Computing the Uncertain: Environmental Data, Hazard Standardization, and the Foundations of Risk Assessment

Wednesday, 9 July 2025: 00:30
Location: SJES019 (Faculty of Legal, Economic, and Social Sciences (JES))
Oral Presentation
Matias MILIA, University of Notre Dame, USA
During the 2025 hurricane season, two back-to-back hurricanes in the Atlantic Basin stressed the already ongoing concern about natural disasters and the impact of climate-risk-related environmental threats on the well-being of local populations. In recent years, environmental data streams have gained critical importance as they feed granular risk assessments and value calculations, which are increasingly relevant in decision-making processes like infrastructure spending, insurance premiums, and housing markets. The "vast machine" (Edwards 2010) appears to have transcended atmospheric politics and gone steadily into the ground. A deep entanglement of distributed sensing capabilities, decoupled from its exclusive human orientation, has assembled a new "world to be acted upon" (Gabrys 2019). Still, conceptualizations of disasters from science and technology studies have stressed the lack of straightforward confinement of their outcomes and the limits of standard operating procedures to address them (Kim Fortun et al., 2017). Uses of environmental data to minimize impact, standardize hazards, and project certainty over climate threats appear to be directed to avoid the disruption of specific sociotechnical systems. This paper is set to illuminate the infrastructural and epistemic processes that allow this by looking at the emergence and consolidation of risk assessment research since the 2010s.
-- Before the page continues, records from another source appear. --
/-! ## Plans (R338, R341) -/

/-- All that is sent in one step: sending member and run. -/
abbrev StepPlan := List (Nat × Xfer)
/-- Chunk `c` of a vector of `n` bytes among `p` members: offset and length (R338). -/
def chunkRun (p n c : Nat) : Nat × Nat :=
  let u := n / 64
  let k := c % p
  (64 * (k * u / p), 64 * ((k + 1) * u / p - k * u / p))
/-- Ring reduce steps. -/
def ringReduce (p n : Nat) : List StepPlan :=
  (List.range (p - 1)).map fun s => (List.range p).map fun m =>
    let (o, l) := chunkRun p n (m + 2 * p - s - 1)
    (m, ⟨(m + 1) % p, o, o, l, 0⟩)
/-- Ring gather steps. -/
def ringGather (p n : Nat) : List StepPlan :=
  (List.range (p - 1)).map fun s => (List.range p).map fun m =>
    let (o, l) := chunkRun p n (m + p - s)
    (m, ⟨(m + 1) % p, o, o, l, 1⟩)
/-- Ring all-gather steps. -/
def ringAllGather (p n : Nat) : List StepPlan :=
  (List.range (p - 1)).map fun s => (List.range p).map fun m =>
    let b := (m + p - s) % p
    (m, ⟨(m + 1) % p, b * n, b * n, n, 1⟩)
/-- Chained broadcast steps. -/
def chained (p n root : Nat) : List StepPlan :=
  (List.range (2 * p - 2)).map fun s => (List.range p).filterMap fun m =>
    let j := (m + p - root) % p
    let (o, l) := chunkRun p n (s - j)
    if j ≠ p - 1 ∧ j ≤ s ∧ s - j < p then some (m, ⟨(m + 1) % p, o, o, l, 1⟩) else none
/-- All-to-all steps. -/
def allToAll (p n : Nat) : List StepPlan :=
  (List.range (p - 1)).map fun k => (List.range p).map fun m =>
    let d := (m + k + 1) % p
    (m, ⟨d, d * n, m * n, n, 1⟩)
/-- Nodes of depth `d` of a tree of `p` nodes (R341). -/
def nodesAt (p d : Nat) : List Nat := (List.range p).filter fun t => decide (2 ^ d ≤ t + 1) && decide (t + 1 < 2 ^ (d + 1))
/-- Tree reduce steps over the members of `order`, of the runs `rs` (offset, length): into the parent, or into its reduction
context. -/
def treeReduce (order : List Nat) (rs : List (Nat × Nat)) (fabric : Bool) : List StepPlan :=
  let p := order.length
  let mem (t : Nat) : Nat := order.getD t 0
  (List.range (Nat.log2 p)).flatMap fun i =>
    let up (ok : Nat → Bool) (mode : Nat) : StepPlan :=
      ((nodesAt p (Nat.log2 p - i)).filter ok).flatMap fun t => rs.map fun (o, l) => (mem t, ⟨mem ((t - 1) / 2), o, o, l, mode⟩)
    if fabric then [up (fun _ => true) 2] else [up (fun t => t % 2 == 1) 0, up (fun t => t % 2 == 0) 0]
/-- Tree broadcast steps over the members of `order`. -/
def treeBroadcast (order : List Nat) (rs : List (Nat × Nat)) : List StepPlan :=
  let p := order.length
  let mem (t : Nat) : Nat := order.getD t 0
  (List.range (Nat.log2 p)).map fun i =>
    (nodesAt p (i + 1)).flatMap fun t => rs.map fun (o, l) => (mem ((t - 1) / 2), ⟨mem t, o, o, l, 1⟩)
/-- The algorithm that an operation takes for a hint (R341). -/
def algUsed (op alg : Nat) : Nat := if op = 0 then alg else if op = 3 then min alg 1 else 0
/-- The steps of an operation among `p` members on `n` bytes (R341). -/
def expand (op alg p n root : Nat) : List StepPlan :=
  let whole := [(0, n)]
  let order := (List.range p).map fun t => (t + root) % p
  let plan :=
    if op = 0 then
      (if alg = 0 then ringReduce p n ++ ringGather p n else treeReduce order whole (alg == 2) ++ treeBroadcast order whole)
    else if op = 1 then ringReduce p n
    else if op = 2 then ringAllGather p n
    else if op = 3 then (if alg = 0 then chained p n root else treeBroadcast order whole)
    else allToAll p n
  if p ≤ 1 then [] else plan.map fun s => s.filter fun x => decide (0 < x.2.len)
/-- Node `t` of a tree is `u` or an ancestor of `u`; `fuel` is the tree's height. -/
def isAbove (t : Nat) : Nat → Nat → Bool
  | 0, u => u == t
  | fuel + 1, u => u == t || (u != 0 && isAbove t fuel ((u - 1) / 2))
/-- Tree steps that bring the runs `own` of each member up to the root, each node passing on those of its subtree (R349). -/
def treeCollect (order : List Nat) (own : Nat → List (Nat × Nat)) : List StepPlan :=
  let p := order.length
  let mem (t : Nat) : Nat := order.getD t 0
  (List.range (Nat.log2 p)).flatMap fun i =>
    [1, 0].map fun odd => ((nodesAt p (Nat.log2 p - i)).filter (· % 2 == odd)).flatMap fun t =>
      ((List.range p).filter fun u => isAbove t (Nat.log2 p) u).flatMap fun u =>
        (own (mem u)).map fun (o, l) => (mem t, ⟨mem ((t - 1) / 2), o, o, l, 1⟩)
/-- The chunks of the result, as a redo and `CMASK` know them: those of R338, or where nothing is reduced the blocks. -/
def chunkOf (op p n k : Nat) : Nat × Nat := if op = 2 ∨ op = 4 then (k * n, n) else chunkRun p n k
/-- The steps of a redo over the live members (R349): the chunks of `mask` over the alternate tree, up to its root from the members that
contribute to them and down to all. A block of `OP` 4 has one reader, to which it goes directly (assumption log 94). -/
def expandRedo (op p n root : Nat) (live : List Nat) (mask : Nat) : List StepPlan :=
  let ks := (List.range p).filter mask.testBit
  let runs (ks : List Nat) : List (Nat × Nat) := ks.map (chunkOf op p n)
  let q := live.length
  let plan :=
    if op ≤ 1 then treeReduce live (runs ks) false ++ treeBroadcast live (runs ks)
    else if op = 2 then
      treeCollect live (fun m => runs (ks.filter (· == m))) ++ treeBroadcast live (runs (ks.filter live.contains))
    else if op = 3 then
      (if live.contains root then treeCollect live (fun m => if m = root then runs ks else []) ++ treeBroadcast live (runs ks) else [])
    else
      (List.range (q - 1)).map fun k => (List.range q).filterMap fun i =>
        let m := live.getD i 0
        let d := live.getD ((i + k + 1) % q) 0
        if mask.testBit m then some (m, ⟨d, d * n, m * n, n, 1⟩) else none
  if q ≤ 1 then [] else plan.map fun s => s.filter fun x => decide (0 < x.2.len)

/-- The stages that the steps take in the booking (R342), in their order: step, class, member. -/
def stagesOf (plan : List StepPlan) (p : Nat) : List (Nat × Nat × Nat) :=
  ((List.range plan.length).zip plan).flatMap fun (i, xs) =>
    ((List.range p).filter fun m => xs.any fun x => x.1 == m).map (fun m => (i, 1, m)) ++
    ((List.range p).filter fun m => xs.any fun x => x.2.peer == m && x.2.mode == 2).map fun m => (i, 4, m)
/-- The duration of a step in slots (R342). -/
def stepSlots (xs : StepPlan) (p : Nat) : Nat :=
  let b := (List.range p).foldl (fun m i => max m ((xs.filter fun x => x.1 == i).foldl (fun n x => n + x.2.len) 0)) 0
  (b + 15039) / 15040 + 1
/-- A member's part of the plan, its stages numbered from `base` on. -/
def memberPlan (plan : List StepPlan) (p me base quiet : Nat) : List CStep :=
  let st := stagesOf plan p
  let find (i ecls : Nat) : Option Nat := (st.findIdx? fun x => x == (i, ecls, me)).map (· + base)
  ((List.range plan.length).zip plan).map fun (i, xs) =>
    { stage := find i 1, rctx := find i 4, dur := stepSlots xs p, quiet := quiet
      sends := (xs.filter fun x => x.1 == me).map (·.2)
      recvs := (xs.filter fun x => x.2.peer == me).map fun x => { x.2 with peer := x.1 } }
/-- The plan of an instance under an algorithm, taken up by a member in a slot. Booking messages take 16 slots (R274), so that the member looks
for its places some slots later. -/
def Coll.adopt (c : Coll) (alg slot : Nat) : Coll :=
  let p := c.members.length
  let plan := expand c.op alg p c.bytes (c.f 221 216)
  { c with alg := alg, plan := memberPlan plan p c.me 0 (slot + 32), sends := plan, nst := (stagesOf plan p).length
           span := plan.foldl (fun n xs => n + stepSlots xs p) 0 }
/-- The stages of the coordinator's booking for a plan, steps numbered from `first` on (R342). -/
def Coll.stages (c : Coll) (plan : List StepPlan) (first : Nat) : List Stage :=
  let p := c.members.length
  (stagesOf plan p).map fun (i, ecls, m) =>
    { ecls := ecls, inst := 0xFFF, dev := if m = c.me then 0 else c.device m, rmt := m != c.me, cap := 1
      dur := stepSlots (plan.getD i []) p, gmin := 0, gmax := if first + i = 0 then 0 else 255, step := first + i }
Using text-processing techniques on article metadata and close-up analysis of data-sharing statements, it identifies environmental data infrastructures critical in sustaining risk assessment efforts. Moreover, by showing the presence of specific entities and components of the sociotechnical systems as objects of disaster research, it describes the priorities, biases, and blind spots on what counts today as a risk, where it is perceived, and the prescribed ways to address it.